The current meta-game revolves around shooting armies. Combat in Warhammer 40k is mostly shooting with a few brutal melee phases for those armies that specialize in getting close and wreaking havoc. Ideally the game would be a close duel of generalship, lots of movement, calculated risks, with risk management ultimately winning out over pure brute force. What the game actually is a blob of units parking themselves behind some defenses, barely moving, and chucking plasma at each other until one army falls over. The worst offenders of this are the ‘Deathstars’, clusters of units whose compounding buffs make them nearly invincible to all but the most broken, gamey armies. 

This has been the state of the game since at least 2010, and it has only grown to the point where it’s difficult to go on any forum dedicated to 40k that doesn’t devolve into a sounding board for frustrated players to air their grievances. And then GW wonders what they could possibly do to save their dwindling user base. This all adds up to a terrible case of identity crisis, one that's harmful to the gamers and to the reputation of Games Workshop. Their products are beautiful as pieces of art, terrible as pieces on a game board.

What's most saddening about all this is that Games Workshop, despite what they might think, are brilliantly positioned to be a thriving, growing company. There’s a reason GW has survived for 40 years, and it’s because there are three aspects to their main product that no other company in the world can match in full. They have one of the deepest, most epic universes ever created, they are matched in model-making skill and resources only by small boutiques like Kingdom: Death, and they've had rulesets that (at least at one time) made playing with the models exceptionally fun.

Invulnerability Save

Now, GW, humor me for a brief moment. Scrap the rules you've got. Cut out all the garbage. Start fresh. Something simple and fast that keep the dice flying fast, plastic army men dying on all sides, tanks exploding, alien horrors being slain. Think about drama. Your players are going to be spending dozens of hours poring over their army, battles better unfold like the miniature Götterdämmerungs they are. Keep testing until every army has the power to earn a place at the Emperor's side. Give us that.

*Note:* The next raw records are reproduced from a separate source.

theorem witness_kept_generation : (snapState { Snap.reset with gens := [keptGen], restore := some (0, 3) }).snap.gens.find? (fun g => g.gen == 3 && g.complete) = some keptGen ∧
    keptGen.pages = [(5, [(7, 1)])] ∧ keptGen.record.length = 2437 := ⟨rfl, rfl, by decide +kernel⟩

def idleRestore (mo gen : Nat) : State := snapState { Snap.reset with gens := [snapGen [(5, [(7, 1)])] true], restore := some (mo, gen) }

/-- The page table at reel page 16 maps reel page 5. -/
def mapped (s : State) : State := (s.put Reg.memPatctl 0x2000001).setBytes none 0 (0x2000000 + 8 * 5) (leBytes 8 1)

theorem witness_restore : wfld (BitVec.ofNat 64 (2 ^ 63 + 3)) 63 63 = 1 ∧ wfld (BitVec.ofNat 64 (2 ^ 63 + 3)) 49 48 ≤ 2 ∧
    (snapState Snap.reset).fld Reg.fabJobstat 2 0 = 0 ∧ (snapState Snap.reset).snap.started = false ∧ (snapState { Snap.reset with started := true }).snap.started = true ∧
    (idleRestore 0 4).snap.gens.find? (fun g => g.gen == 4 && g.complete) = none ∧ (snapGen [] true).record.length = 2437 ∧ 5 * pageBytes < 2 ^ 64 ∧
    (mapped (idleRestore 0 3)).pageMapped (5 * pageBytes) = true ∧ Memory.wf (mapped (idleRestore 0 3)).mem.tiers = true ∧ (mapped (idleRestore 0 3)).sys.cfgApplied = true ∧
    (mapped (idleRestore 0 3)).csr.all (fun p => noWindow p.1 p.2) = true ∧ (mapped (idleRestore 0 3)).mem.bankq = [] ∧ (mapped (idleRestore 0 3)).mem.parked = [] := by
  decide +kernel

/-! ### The tender -/

def sess : Sess := { slot := 3, sid := 77, cred := 0, role := 2, kmac := [1, 2, 3], seq := 9, resp := [4, 5], sub := some (0, 1), census := false, acked := 0, evSeq := 1 }
def tenderState (x : Tender) : State := { idle0 with tender := x }
def open1 : State := tenderState { Tender.reset with sessions := [sess] }

theorem witness_datagrams : State.reset.sys.fwRuns = false ∧ open1.sys.standby = true ∧ open1.netAddr + 1 ≠ open1.netAddr ∧ open1.tender.pending.find? (fun y => y.sid == 77) = none ∧
    sess.sid < 2 ^ 32 ∧ open1.waits = [] ∧ open1.sys.fwRuns = true ∧ (List.replicate 47 (0 : Byte)).length < 48 ∧ open1.tender.pending.length < 4 ∧
    open1.tender.sessions.find? (fun y => y.sid == 77) = some sess ∧ (0x15 : Word) &&& 0x3F ≠ 0 ∧ 9 < 10 ∧ 2 ≤ sess.role ∧ open1.phase = 7 := by decide +kernel

/-- The tender before its firmware, or on trial, or with an activation held. -/
def bootState (fw trial pend ready : Bool) (job : Nat) : State :=
  let s := jobState job (tenderState { Tender.reset with boot := ⟨true, 1, ready, trial, none⟩, sessions := [sess] })
  { s with sys := { s.sys with fwRuns := fw } }.putBit Reg.secBoot 1 pend

theorem witness_boot : (bootState false false false false 0).sys.fwRuns = false ∧ (bootState false false false false 0).sys.held = false ∧
    (bootState false false false false 0).sys.clockRuns = true ∧ (bootState false false false false 0).tender.boot.advance = none ∧ (bootState false false false false 0).tender.boot.active ≤ 1 ∧
    (bootState true true false false 0).tender.boot.trial = true ∧ (bootState true false true true 0).bit Reg.secBoot 1 = true ∧ (bootState true false true true 0).tender.boot.ready = true ∧
    (bootState true false true true 0).jobRuns = false ∧ (bootState true false true true 3).jobRuns = true ∧ (bootState false false false false 0).sys.standby = true ∧
    (bootState false false false false 0).bit Reg.secBoot 4 = false ∧ (bootState true false true true 0).phase = 7 ∧ (bootState true false true true 0).bit Reg.cfgStore 2 = false ∧
    (bootState true false true true 0).bit Reg.memSurreq 63 = false ∧ (bootState true false true true 0).bit Reg.memSurstat 2 = false ∧
    (bootState true false true true 0).snap.restore = none ∧ (bootState false false false false 0).tender.boot.ok = true := by decide +kernel

/-- A boot record that does not check, and one with an advance of counter 7 to carry out. -/
def boots (ok : Bool) (adv : Option (Nat × Nat)) : State :=
  let s := bootState false false false false 0
  { s with tender := { s.tender with boot := ⟨ok, 1, false, false, adv⟩ } }

theorem witness_boot_record : (boots false none).tender.boot.ok = false ∧ (boots true (some (7, 2 ^ 32 - 1))).tender.boot.advance = some (7, 2 ^ 32 - 1) ∧
    (boots false none).sys.clockRuns = true ∧ (boots false none).sys.held = false := by decide +kernel

/-- A STORE that comes while the tender restarts is answered with status 4 once the firmware runs. -/
theorem test_store_waits : yields (.datagramReceive ⟨datagram none 0 77 5 0x23 0 [], (bootState false false false false 0).netAddr,
    (bootState false false false false 0).fld Reg.secNet 15 0, 0, 0, 0⟩) (bootState false false false false 0) (fun t => decide (t.tender.storeAsks = [(77, 5)])) = true := by decide +kernel

theorem test_boot_record_fails : yields .bootRomRun (boots false none) (fun t => t.bit Reg.secBoot 4 && !t.sys.fwRuns) = true := by decide +kernel

def cred0 : Cred := { role := 3, isKey := false, key := [], salt := [], iters := 1, fails := 5, locked := true }
/-- Three records stand in the ring, the second of them below the severity that the session asks for. -/
def owing : State :=
  let s := open1.put Reg.relEvhead 3
  ((s.put (Reg.relRing 0 0) 0x0102).put (Reg.relRing 1 0) 0x0001).put (Reg.relRing 2 0) 0x0202

theorem witness_events : (tenderState { Tender.reset with creds := [(2, cred0)] }).cred 2 = some cred0 ∧ (tenderState { Tender.reset with creds := [(2, cred0)] }).cred 3 = none ∧
    owing.tender.sessions = [sess] ∧ owing.owedEvents sess = [0, 2] ∧ (Sparse.get ceReset idle0.ce (ceKey 3 5)).isOpen = false := by decide +kernel

def ceState (n : Nat) : State := { idle0 with ce := [(ceKey 3 5, ⟨n, true, 7, 8, 9⟩)] }

theorem witness_periods : (Sparse.get ceReset (ceState 0).ce (ceKey 3 5)).isOpen = true ∧ (Sparse.get ceReset (ceState 0).ce (ceKey 3 5)).count = 0 ∧
    0 < (Sparse.get ceReset (ceState 4).ce (ceKey 3 5)).count := by decide +kernel

/-- Records 1 and 2 have not been read over SMBus. -/
def smbState : State := tenderState { Tender.reset with unread := [1, 2] }
def recovery (fw : Bool) : State := (bootState fw false false false 0).putBit Reg.secBoot 4 true

theorem witness_ports : idle0.waits = [] ∧ (idle0.coreAt 0).arch.priv = true ∧ ((at0 addLeaf user).coreAt 0).arch.priv = false ∧ ((at0 addLeaf user).coreAt 0).arch.flow.exc = none ∧
    idle0.sys.standby = true ∧ smbState.sys.standby = true ∧ smbState.bit Reg.secBoot 4 = false ∧ (recovery true).sys.standby = true ∧ (recovery false).sys.standby = true ∧
    (recovery false).bit Reg.secBoot 4 = true ∧ (noStandby idle0).sys.standby = false ∧ idle0.lcidOf 0 = 0 ∧ idle0.lcidOf 12 ≠ 11 ∧ idle0.bit (Reg.secMboxOut 0) 63 = false ∧
    (idle0.putBit (Reg.secMboxOut 0) 63 true).bit (Reg.secMboxOut 0) 63 = true ∧ smbState.unread = 1 :: [2] ∧ idle0.unread = [] ∧ idle0.tender.creds = [] ∧
    (idle0.putBit Reg.secPolicy 0 true).bit Reg.secPolicy 0 = true ∧ (tenderState { Tender.reset with creds := [(2, cred0)] }).tender.creds ≠ [] ∧
    (recovery true).bit Reg.secBoot 4 = true ∧ (List.replicate 32 (1 : Byte)).length = 32 ∧ 1572832 + 32 ≤ 1572864 ∧ idle0.bit Reg.secBoot 4 = false ∧
    (recovery false).sys.fwRuns = false ∧ (recovery false).sys.held = false ∧ (recovery false).sys.clockRuns = true ∧ (recovery false).tender.boot.advance = none := by decide +kernel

But why stop there? In my ideal world, I would expand GW to Toys-R-Us and WalMart and finally give what so many people have always wanted. For the longest time I've seen players turn away from GW, and tabletop games in general, simply because of the barriers that need to be overcome. If GW really wants to thrive, they should look to the unfulfilled players lurking just at the periphery. I'm talking about the kids and teens who scoop up boosters of HeroClix and will fight each other tooth and nail over the latest X-Wing miniatures expansion. Add a box set of three space marines, pre-painted and pre-based, being sold next to a big, beautiful showcase of a 41st Millennium battlefield and your fortunes would be reversed in a year.

The Big Takeaways

Ultimately, GW’s current predicament can be chalked up to a simple lack of really trying to give their players what they want. GW has the resources to address nearly every issue that players are currently experiencing with the game, they simply need to implement them. There is no shortage of veteran players who have proven that they both understand the game at a deeply mechanical level and can work professionally (the biggest trip-up when any company works with fans, I’ve noticed) that would jump at the chance to work with GW to reform their game system.


This is key moment for them to pivot, to say that they’ve made mistakes in the past but that now they’ve decided to fix them. Instead of pushing out another fluff novel or supplement for some obscure daemonic warband, bring the game back to life. It's what the Emperor would want.